“Lo! time shall come, when on yon throng’d parade
Shall groups assemble, swains and many a maid,
And elder dames and sires, in converse gay,
Breathing sweet health fresh-wafted from the bay
And yonder hills all boasting purest air
Shall smile with villas and with mansions fair;
Adorn’d with gardens or with paddocks green
These scatter’d round shall on the heights be seen.”
In 1816 Thomas William Booker-Blakemore wrote his poem ‘On Torquay’.
The poem was written at the inception of the town’s remarkable evolution. From humble beginnings, over the next hundred years Torquay would be a new type of community, a seaside resort, which reworked a cluster of hamlets into the richest town in England. In doing so, it became an arena of new ideas and an artistic and cultural centre in a remarkably beautiful location.
To replicate the attraction of the Mediterranean, the town’s fabric took on exotic styles with tropical plants suggesting romantic images of warmer climes, further promoting the idea of an English Riviera. These constructions were the product of the need for tourist beds and processes that defined their use in specific leisure activities: theatre-going, bathing, sunbathing, yachting, and promenading.
As a coastal resort Torquay occupied a position on a boundary. This was, for visitors, a special and glamorous setting, on the edge, more intense than reality, where everyday rules and restrictions did not apply.
Imitation of the foreign and the faraway further emphasised the seaside as a liminal place, the term coming from the Latin ‘limen’, meaning ‘threshold’. Liminal places offer a break from the normal, an escape from the daily grind of social responsibilities where the stresses of life can be forgotten; where cultures merge to suggest an egalitarian alternative as the constraints of class are suspended for a few weeks.
The town presented a smiling face, but it was always intended that visitors would swiftly leave and return to their homes and re-enter the orderly world of work and commitment.
Nevertheless, the permanent population would increase as others came to stay and make their homes in the town.

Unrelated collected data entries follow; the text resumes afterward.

/-- R8, R517, R530: err_clr clears a page's error counts and last error in one action; a write of EVT_CAUSE clears the bits
written as 1 and no other; EVT_FORCE posts a forced event for each category bit, sets their cause bits, and enters a record
in the event log for those that the page does not mask. -/
def Obligations.EventRegisters : Prop := ∀ (s : State) (r : Requester) (page : Nat) (v : Word),
  let pg := page / 4096 * 4096
  (Reaches s r (pg + Reg.BLK_CTL) → Runs (.errClr r page) s fun t => onlyRegs s t ∧
    regsBut [pg + Reg.ERR_CE_COUNT, pg + Reg.ERR_UE_COUNT, pg + Reg.ERR_LAST_CODE, pg + Reg.ERR_LAST_ADDR_LO, pg + Reg.ERR_LAST_ADDR_HI] s t ∧
    regGet t (pg + Reg.ERR_CE_COUNT) = 0 ∧ regGet t (pg + Reg.ERR_UE_COUNT) = 0 ∧ regGet t (pg + Reg.ERR_LAST_CODE) = 0 ∧
    regGet t (pg + Reg.ERR_LAST_ADDR_LO) = 0 ∧ regGet t (pg + Reg.ERR_LAST_ADDR_HI) = 0)
  ∧ (Reaches s r (pg + Reg.EVT_CAUSE) → Runs (.evtCauseClear r page v) s fun t => onlyRegs s t ∧
    regsBut [pg + Reg.EVT_CAUSE] s t ∧
    ∀ i, i < 32 → bitOf (regGet t (pg + Reg.EVT_CAUSE)).toNat i = (bitOf (regGet s (pg + Reg.EVT_CAUSE)).toNat i && !bitOf v.toNat i))
  ∧ (Reaches s r (pg + Reg.EVT_FORCE) → Runs (.evtForce r page v) s fun t => onlyPanel s t ∧
    ∀ i, i < 11 → bitOf (regGet t (pg + Reg.EVT_CAUSE)).toNat i = (bitOf (regGet s (pg + Reg.EVT_CAUSE)).toNat i || bitOf v.toNat i))
  ∧ ∀ n, n < 11 → Reaches s r (pg + Reg.EVT_FORCE) → bitOf (regGet s (pg + Reg.EVT_MASK)).toNat n = false ∨ n = 10 →
    s.ras.log.length < 16384 → Runs (.evtForce r page (BitVec.ofNat 32 (2 ^ n))) s fun t =>
      t.ras.log = s.ras.log ++ [⟨s.tb, s.ras.nextSeq, n * 256 + 0xFF, 0, (resetWord pg).toNat, 1, 0, 0, true⟩] ∧
      t.ras.nextSeq = s.ras.nextSeq + 1

/-- R9, R440, R543, R547, R548: a selection or a snap takes the quota snapshot of the selected partition and tier (zeros of an
absent one), and changes nothing else; peak_clr first sets the peak to the present charge. PART_CFG is stored in a partition
that is created or the operator's and refused in any other. DBG_REQ_CFG is refused from the host and stored from the
sideband and JTAG; MGMT_CFG takes the SMBus address. -/
def Obligations.QuotaAndConfigRegs : Prop := ∀ (s : State) (r : Requester) (v : Word),
  let snap := fun (t : State) (p tier : Nat) =>
    let at0 := fun (l : List Nat) => if aHas s.life p then listAt l tier % 2 ^ 64 else 0
    getPair t Reg.QUOTA_LIMIT_LO = at0 (getPart s p).quota ∧ getPair t Reg.QUOTA_CHARGE_LO = at0 (getPart s p).charge
  let selP := bitsOf (regGet s Reg.QUOTA_SEL).toNat 11 0
  let selT := getF s Reg.QUOTA_SEL Fld.QUOTA_SEL_tier
  let shown := [Reg.QUOTA_SEL, Reg.QUOTA_LIMIT_LO, Reg.QUOTA_LIMIT_HI, Reg.QUOTA_CHARGE_LO, Reg.QUOTA_CHARGE_HI, Reg.QUOTA_PEAK_LO,
    Reg.QUOTA_PEAK_HI, Reg.QUOTA_OVER]
  (Reaches s r Reg.QUOTA_SEL → Runs (.quotaSelWrite r v) s fun t => onlyRegs s t ∧ regsBut shown s t ∧
    regGet t Reg.QUOTA_SEL = v &&& 0x00070FFF ∧ snap t (bitsOf v.toNat 11 0) (bitsOf v.toNat 18 16))
  ∧ (Reaches s r Reg.QUOTA_CTL → Runs (.quotaSnap r) s fun t => onlyRegs s t ∧ regsBut (shown.drop 1) s t ∧ snap t selP selT)
  ∧ (Reaches s r Reg.QUOTA_CTL → aHas s.parts selP = true → selT < (getPart s selP).peak.length →
    Runs (.quotaPeakClr r) s fun t => t = { s with regs := t.regs, parts := t.parts } ∧
      listAt (getPart t selP).peak selT = listAt (getPart s selP).charge selT ∧ snap t selP selT ∧
      getPart t selP = { getPart s selP with peak := (getPart t selP).peak } ∧ ∀ p, p ≠ selP → getPart t p = getPart s p)
  ∧ (Reaches s r Reg.PART_CFG → ∀ p, p = getF s Reg.PART_SEL Fld.PART_SEL_partition →
    (partState s p = some .created ∨ partState s p = some .operator → Runs (.partCfgWrite r v) s fun t =>
      t = { s with parts := t.parts } ∧ t = updPart s p fun q => { q with cfg := v.toNat % 8 })
    ∧ (partState s p ≠ some .created → partState s p ≠ some .operator → Gives (.partCfgWrite r v) s (refuse s Reg.PART_CFG v)))
  ∧ (Reaches s r Reg.DBG_REQ_CFG → Runs (.dbgReqCfgWrite r v) s fun t =>
    if r = .host then t = refuse s Reg.DBG_REQ_CFG v
    else onlyRegs s t ∧ regsBut [Reg.DBG_REQ_CFG] s t ∧ getF t Reg.DBG_REQ_CFG Fld.DBG_REQ_CFG_host = v.toNat % 2)
  ∧ (Reaches s r Reg.MGMT_CFG → r = .sideband ∨ s.mgmt.smbAddrWaiting = none → Runs (.smbAddrWrite r v) s fun t =>
    t = { s with regs := t.regs, mgmt := t.mgmt } ∧ regsBut [Reg.MGMT_CFG] s t ∧ t.mgmt.smbAddrWaiting = none ∧
    getF t Reg.MGMT_CFG Fld.MGMT_CFG_smb_addr = bitsOf v.toNat 6 0)

/-- R437, R438, R548, R549: a debug read shows one line's result code, owner and bytes in the debug page and changes nothing but
registers; a line that is refused shows result 6. Whatever the state and the address, a line is shown as plaintext only where
partition 0 owns it: a line of any other partition is shown encrypted or masked, and a masked or poisoned line shows zeros.
R501, R502: an ECC test raw write stores the data and check bytes of the test registers exactly as given and clears the
line's poison; a raw read shows a line's stored data and check bytes undecoded; a checked read of a line found clean shows
its data, and one found uncorrectable poisons the line and shows zeros. Outside the line no byte of memory changes. An
address that test operations may not reach is refused with result 5. -/
def Obligations.DebugReadsAndEccTests : Prop :=
  (∀ (s : State) (r : Requester) (byLocation : Bool),
    (Reaches s r Reg.DBG_MEM_CTL → Runs (.dbgMemRead r byLocation) s fun t => onlyRegs s t ∧
      ∃ l, l = debugLine (setF s Reg.DBG_MEM_CTL Fld.DBG_MEM_CTL_kind (if byLocation then 1 else 0)) byLocation (getPair s Reg.DBG_MEM_ADDR_LO) ∧
        (l = none → regGet t Reg.DBG_MEM_STAT = 0xC0000000 ∧ ∀ n, n < 16 → regGet t (Reg.DBG_MEM_DATA + 4 * n) = 0)
        ∧ ∀ d, l = some d → regGet t Reg.DBG_MEM_STAT = BitVec.ofNat 32 (d.result * 2 ^ 29 + d.owner * 2 ^ 16) ∧
          ∀ n, n < 16 → regGet t (Reg.DBG_MEM_DATA + 4 * n) = if d.result ≥ 4 then 0 else BitVec.ofNat 32 (leAt d.bytes (4 * n) 4))
    ∧ ∀ a d, debugLine s byLocation a = some d → (d.result = 2 ∨ d.result = 3 ∨ d.result = 4 ∨ d.result = 5) ∧
        (d.result = 2 → d.owner = 0) ∧ (d.result = 4 ∨ d.result = 5 → d.bytes = zeros 64))
  ∧ (∀ (s : State) (r : Requester),
    let code := getPair s Reg.RAS_ECCT_ADDR_LO
    let key := keyOfCode code
    let others := fun (t : State) => ∀ x, (x < key ∨ key + 64 ≤ x) → bGet t.mem.bytes x = bGet s.mem.bytes x
    let res := fun (t : State) => (regGet t Reg.RAS_ECCT_STAT).toNat / 2 ^ 29
    Reaches s r Reg.RAS_ECCT_CTL →
    (ecctTarget s code = true →
      Runs (.ecctRawWrite r) s (fun t => res t = 2 ∧ isPoisoned t.mem key = false ∧ others t ∧
        aGet? t.mem.raw key = some ⟨(List.range 16).flatMap fun n => toLe 4 (regGet s (Reg.RAS_ECCT_DATA + 4 * n)).toNat,
          toLe 8 (getPair s Reg.RAS_ECCT_CHK_LO)⟩ ∧ t = { s with regs := t.regs, mem := t.mem })
      ∧ Runs (.ecctRawRead r) s (fun t => onlyRegs s t ∧ res t = 2 ∧
        getPair t Reg.RAS_ECCT_CHK_LO = leAt (storedLine s key).2 0 8 ∧
        ∀ n, n < 16 → regGet t (Reg.RAS_ECCT_DATA + 4 * n) = BitVec.ofNat 32 (leAt (storedLine s key).1 (4 * n) 4))
      ∧ ((aGet? s.mem.raw key).isSome ∨ isPoisoned s.mem key = false →
        Runs (.ecctCheckedRead r .clean) s (fun t => onlyRegs s t ∧ res t = 2 ∧
          ∀ n, n < 16 → regGet t (Reg.RAS_ECCT_DATA + 4 * n) = BitVec.ofNat 32 (leAt (storedLine s key).1 (4 * n) 4))
        ∧ ∀ syn, Runs (.ecctCheckedRead r (.uncorrectable syn)) s (fun t => res t = 4 ∧ isPoisoned t.mem (lineOf key) = true ∧
          (regGet t Reg.RAS_ECCT_STAT).toNat % 2 ^ 16 = syn.toNat ∧
          (∀ x, (x < lineOf key ∨ lineOf key + 64 ≤ x) → bGet t.mem.bytes x = bGet s.mem.bytes x) ∧
          ∀ n, n < 16 → regGet t (Reg.RAS_ECCT_DATA + 4 * n) = 0)))
    ∧ (ecctTarget s code = false → Runs (.ecctRawWrite r) s (fun t => onlyPanel s t ∧ res t = 5)
        ∧ Runs (.ecctRawRead r) s (fun t => onlyPanel s t ∧ res t = 5)))

/-- R259 to R262: a measure of an unmeasured model starts a measurement, which ends with the model measured and its SHA-512 in
the digest registers, or, where a read of the set fails, unmeasured with a measure-failed event; unseal ends the measured
state and zeroes the digest while no tagged job is bound, and is refused otherwise. Partition data and memory do not
change.
R280, R283, R284: a designation is stored where it names a loaded commons almanac of the register's kind that the overlap or
the batch size in force fits, and is refused otherwise; an overlap above half the designated almanac's input, a batch size of
0 or above its rows, and a gathering window of 0 keep their old value with a write-refused event, the other field being
stored. -/
def Obligations.CommonsRegisters : Prop :=
  (∀ (s : State) (r : Requester),
    let model := fun (t : State) => getF t Reg.COMMONS_STAT Fld.COMMONS_STAT_model
    let digest := fun (t : State) (d : List Byte) => ∀ n, n < 16 → regGet t (Reg.COMMONS_MODEL_DIGEST + 4 * n) = BitVec.ofNat 32 (leAt d (4 * n) 4)
    (Reaches s r Reg.COMMONS_MODEL_CTL →
      (model s = 0 → Runs (.commonsMeasure r) s fun t => onlyRegs s t ∧ model t = 1 ∧ regsBut [Reg.COMMONS_STAT] s t)
      ∧ (model s ≠ 0 → Gives (.commonsMeasure r) s (refuse s Reg.COMMONS_MODEL_CTL 1))
      ∧ (taggedBound s = false → Runs (.commonsUnseal r) s fun t => onlyRegs s t ∧ model t = 0 ∧ digest t (zeros 64))
      ∧ (taggedBound s = true → Gives (.commonsUnseal r) s (refuse s Reg.COMMONS_MODEL_CTL 2)))
    ∧ (model s = 1 →
      (∀ b, modelBytes s = some b → Runs (.measurementComplete true) s fun t => onlyRegs s t ∧ model t = 2 ∧ digest t (sha512 b) ∧
        getPair t Reg.COMMONS_MODEL_BYTES_LO = modelLength s % 2 ^ 64)
      ∧ Runs (.measurementComplete false) s (fun t => onlyPanel s t ∧ model t = 0 ∧
          bitOf (regGet t (pgCommons + Reg.EVT_CAUSE)).toNat 6 = true)
      ∧ (modelBytes s = none → Runs (.measurementComplete true) s fun t => onlyPanel s t ∧ model t = 0))
    ∧ (model s ≠ 1 → ∀ ok, Gives (.measurementComplete ok) s s))
  ∧ (∀ (s : State) (r : Requester) (v : Word),
    (Reaches s r Reg.COMMONS_IDX_ALM →
      (∀ p, commonsPlan s (bitsOf v.toNat 15 0) 2 = some p → 2 * overlapSet s ≤ p.inLen →
        Gives (.commonsIdxAlmWrite r v) s (setReg s Reg.COMMONS_IDX_ALM (v &&& 0x8000FFFF)))
      ∧ ((∀ p, commonsPlan s (bitsOf v.toNat 15 0) 2 = some p → 2 * overlapSet s > p.inLen) →
        Gives (.commonsIdxAlmWrite r v) s (refuse s Reg.COMMONS_IDX_ALM v)))
    ∧ (Reaches s r Reg.COMMONS_QRY_ALM →
      (∀ p, commonsPlan s (bitsOf v.toNat 15 0) 3 = some p → getF s Reg.COMMONS_QRY_CFG Fld.COMMONS_QRY_CFG_max_rows ≤ p.maxRows →
        Gives (.commonsQryAlmWrite r v) s (setReg s Reg.COMMONS_QRY_ALM (v &&& 0x8000FFFF)))
      ∧ (commonsPlan s (bitsOf v.toNat 15 0) 3 = none → Gives (.commonsQryAlmWrite r v) s (refuse s Reg.COMMONS_QRY_ALM v)))
    ∧ (Reaches s r Reg.COMMONS_IDX_CFG →
      ((∀ p, designatedPlan s Reg.COMMONS_IDX_ALM 2 = some p → 2 * bitsOf v.toNat 31 16 ≤ p.inLen) →
        Gives (.commonsIdxCfgWrite r v) s (setReg s Reg.COMMONS_IDX_CFG (v &&& 0xFFFF00FF)))
      ∧ (∀ p, designatedPlan s Reg.COMMONS_IDX_ALM 2 = some p → 2 * bitsOf v.toNat 31 16 > p.inLen →
        Runs (.commonsIdxCfgWrite r v) s fun t => onlyPanel s t ∧
          getF t Reg.COMMONS_IDX_CFG ⟨31, 16⟩ = getF s Reg.COMMONS_IDX_CFG ⟨31, 16⟩ ∧ getF t Reg.COMMONS_IDX_CFG ⟨7, 0⟩ = bitsOf v.toNat 7 0))
    ∧ (Reaches s r Reg.COMMONS_QRY_CFG →
      (bitsOf v.toNat 31 16 ≠ 0 → bitsOf v.toNat 15 0 ≠ 0 →
        (∀ p, designatedPlan s Reg.COMMONS_QRY_ALM 3 = some p → bitsOf v.toNat 15 0 ≤ p.maxRows) →
        Gives (.commonsQryCfgWrite r v) s (setReg s Reg.COMMONS_QRY_CFG v))
      ∧ (bitsOf v.toNat 31 16 = 0 → Runs (.commonsQryCfgWrite r v) s fun t => onlyPanel s t ∧
          getF t Reg.COMMONS_QRY_CFG ⟨31, 16⟩ = getF s Reg.COMMONS_QRY_CFG ⟨31, 16⟩)))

Each had their own reasons. They came for work, to begin again, to escape past lives and relationships, to retire in an exaggerated form of holiday. All had a common aspiration to live a good life expressed in institutions and activities. And, initially the town may well have met those expectations.
Yet, those imagining that by relocating to the resort that they would leave their concerns behind them found a place with similar disputes, often around religion, social class and wealth disparity; some even more intense than those they had left behind. Indeed, as the town was focussed on a single fragmented service industry, few self-help and mutual aid organisations had flourished and political power remained in the hands of the few.

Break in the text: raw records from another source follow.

-- ==== Sys2Proof/Laws/KeepsRegs.lean ====
section
/-! SUPPORT. What the operations of Machine/Regs.lean leave alone: the queue of commands, the states of the partitions,
the canonical form of memory. -/

namespace Sys2Proof.Machine

theorem bump_keeps (s : State) (a : Nat) (n : Nat) :
    (bump s a n).pending = s.pending ∧ (bump s a n).life = s.life ∧ (bump s a n).mem.bytes = s.mem.bytes := by
  grind [bump]

theorem setReg_keeps (s : State) (a : Nat) (w : Sys2Proof.Word) :
    (setReg s a w).pending = s.pending ∧ (setReg s a w).life = s.life ∧ (setReg s a w).mem.bytes = s.mem.bytes := by
  grind [setReg]

theorem setF_keeps (s : State) (a : Nat) (f : BitField) (v : Nat) :
    (setF s a f v).pending = s.pending ∧ (setF s a f v).life = s.life ∧ (setF s a f v).mem.bytes = s.mem.bytes := by
  grind [setF, setReg_keeps]

theorem bumpF_keeps (s : State) (a : Nat) (f : BitField) (n : Nat) :
    (bumpF s a f n).pending = s.pending ∧ (bumpF s a f n).life = s.life ∧ (bumpF s a f n).mem.bytes = s.mem.bytes := by
  grind [bumpF, setF_keeps]

theorem setPair_keeps (s : State) (lo : Nat) (v : Nat) :
    (setPair s lo v).pending = s.pending ∧ (setPair s lo v).life = s.life ∧ (setPair s lo v).mem.bytes = s.mem.bytes := by
  grind [setPair, setReg_keeps]

theorem bumpPair_keeps (s : State) (lo : Nat) (n : Nat) :
    (bumpPair s lo n).pending = s.pending ∧ (bumpPair s lo n).life = s.life ∧ (bumpPair s lo n).mem.bytes = s.mem.bytes := by
  grind [bumpPair, setPair_keeps]

theorem bumpWrap_keeps (s : State) (a : Nat) (n : Nat) :
    (bumpWrap s a n).pending = s.pending ∧ (bumpWrap s a n).life = s.life ∧ (bumpWrap s a n).mem.bytes = s.mem.bytes := by
  grind [bumpWrap, setReg_keeps]

end Sys2Proof.Machine
end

Some incomers found the out-of-season town a harsh place to reside as they experienced the realities of irregular employment and lack of opportunity; even the calm and tranquil sea becoming agitated and frightening. As Mick Jagger remarked in 1964, “Torquay’s a great town. But I shouldn’t think there’s much to do in the winter”. Nevertheless, only the young, ambitious and determined seemed able to relocate. The old aphorism was that no-one ever leaves Torquay, once seduced by the lifestyle, the beauty, or perhaps they just become susceptible to that fabled seaside lethargy.
In 1916, two centuries after Booker published, the poem was being hailed as having successfully predicted the town’s destiny; and even though it was wartime, most expected a return to Edwardian certainties once hostilities ceased.

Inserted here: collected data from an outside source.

theorem lookup_answers (ht : tableOf s q = some t) (hr : lookupRules s q t) (hp : ¬asksPoisoned s q t) :
    ∃ nans, lookup s q =
      answerReply (bump (noteBeyond s q t.rows (askedRows q)) Reg.TBL_NAN nans) q stSuccess (leAt q.pay 0 4) 0
        (lookupHead (leAt q.pay 0 4) t.current ((askedRows q).filter fun r => decide (t.rows ≤ r)).length ++
          (askedRows q).flatMap (lookupRow s.mem t (currentPages t) (askedFormat q))) := by
  obtain ⟨h11, h13, h1, hn, hz, hlen, hroom, hcur, hu⟩ := hr
  unfold asksPoisoned askedRows currentPages at hp
  unfold askedFormat at hroom ⊢
  unfold lookup noteBeyond askedRows currentPages
  dsimp only
  rw [guards_pass (by simp [h11, h13, hn, hz, hlen, hu, ht]; omega), ht]
  dsimp only
  rw [guards_pass (by simp [hroom, hcur])]
  generalize (List.range _).map _ = l at hp ⊢
  generalize (aGetD t.versions t.current _).pages = pages at hp ⊢
  generalize bitsOf q.c.cdw13.toNat 1 0 = opt
  rw [if_neg ?_]
  · rw [List.flatMap_congr (l := l) (g := lookupRow s.mem t pages opt) fun r hm => ?_]
    · exact ⟨_, rfl⟩
    · rw [List.map_map, show ((fun r : Nat × List Byte => (r.1, rowOut t.dim t.fmt opt r.2)) ∘
          fun r => (r, tableRow s.mem t pages r)) = fun r => (r, rowOut t.dim t.fmt opt (tableRow s.mem t pages r)) from rfl,
        aGet?_graph, lookupRow]
      have hin : r ∈ (l.filter fun r => decide (r < t.rows)).foldr insertNat [] ↔ r < t.rows := by
        rw [← distinct, mem_distinct, List.mem_filter, decide_eq_true_eq, and_iff_right hm]
      by_cases hlt : r < t.rows <;> simp only [hin, hlt, if_true, if_false]
  · rw [List.any_eq_true]
    rintro ⟨r, hm, hpois⟩
    obtain ⟨hm, hlt⟩ := List.mem_filter.mp (mem_distinct.mp hm)
    exact hp ⟨r, hm, by simpa using hlt, hpois⟩

/-- A lookup answers its rows in order, counts those beyond the table, and changes nothing of tables or memory. -/
theorem lookup_effect (ht : tableOf s q = some t) (hr : lookupRules s q t) (hp : ¬asksPoisoned s q t) :
    ∃ v r, lookup s q = (v, some r) ∧ r.st = stSuccess ∧ r.dw0 = BitVec.ofNat 32 (leAt q.pay 0 4) ∧ v.tables = s.tables ∧
      v.mem = s.mem ∧ (regGet v Reg.TBL_OOR).toNat =
        min ((regGet s Reg.TBL_OOR).toNat + ((askedRows q).filter fun r => decide (t.rows ≤ r)).length) 0xFFFFFFFF ∧
      ∀ i, i < leAt q.pay 0 4 → sub r.data (128 + i * rowSpacing t.dim t.fmt (askedFormat q))
          (rowSpacing t.dim t.fmt (askedFormat q)) =
        lookupRow s.mem t (currentPages t) (askedFormat q) (leAt q.pay (16 + 4 * i) 4) := by
  obtain ⟨nans, he⟩ := lookup_answers ht hr hp
  obtain ⟨htab, hmem, hcount⟩ := noteBeyond_counts s q t.rows (askedRows q)
  generalize noteBeyond s q t.rows (askedRows q) = u at he htab hmem hcount
  generalize hhead : lookupHead _ _ _ = head at he
  have hhead64 : head.length = 64 := by rw [← hhead]; simp [lookupHead, zeros]
  obtain ⟨v, env, info, ha, henv, hv⟩ := answerReply_envelops (bump u Reg.TBL_NAN nans) q stSuccess (leAt q.pay 0 4) 0
    (head ++ (askedRows q).flatMap (lookupRow s.mem t (currentPages t) (askedFormat q)))
  refine ⟨v, _, he.trans ha, rfl, rfl, ?_, ?_, ?_, fun i hi => ?_⟩
  · exact (congrArg State.tables hv).trans htab
  · exact (congrArg State.mem hv).trans hmem
  · rw [hv, ← hcount]
    exact congrArg BitVec.toNat (regGet_bump_ne (by decide))
  · have hpre : (env ++ head).length = 128 := by rw [List.length_append, henv, hhead64]
    have hrow : (askedRows q)[i]? = some (leAt q.pay (16 + 4 * i) 4) := by simp [askedRows, hi]
    rw [← List.append_assoc, ← hpre, sub_append_right, sub_flatMap (fun r _ => length_lookupRow ..) hrow]

end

Another hundred years would bring a further reinvention in the twenty-first century as Torquay took on the characteristics of other provincial conurbations. Shopping had relocated to out of town retail centres; consumer choice had expanded hugely; increasing numbers of residents commuted to their place of work; and many families and the retired achieved higher standards of living than ever before.
The nation’s increasing affluence had, however, challenged the town’s core identity as a premier resort.
By the early years of the millennium there were pockets of real deprivation around the old town centre and further out in the estates. The local economy had become known for casual labour, high numbers of small businesses, low wages, long hours and seasonal unemployment. The consequence was an increasing polarisation between wealth and relative poverty.
By then the townscape had been transformed; a new Fleet Street while apartments replaced the old villas. All buildings have a built-in obsolescence, inevitably lagging behind as new technology accelerates social change, transforming work, entertainment, shopping and leisure.
Iconic Victorian buildings were consequently seen as anachronisms and some would disappear, such was the fate of the Marine Spa as it was replaced by the brutalism of Coral Island. The unviable were abandoned, prey to the vandal, refuge for the homeless and addicted, prone to fire and ultimate demolition.
This was the consequence of that quest for relevance and modernity, reflecting an ongoing pressure to replicate England’s other urban centres. As Joni Mitchell reminded us, “You don’t know what you’ve got till it’s gone”.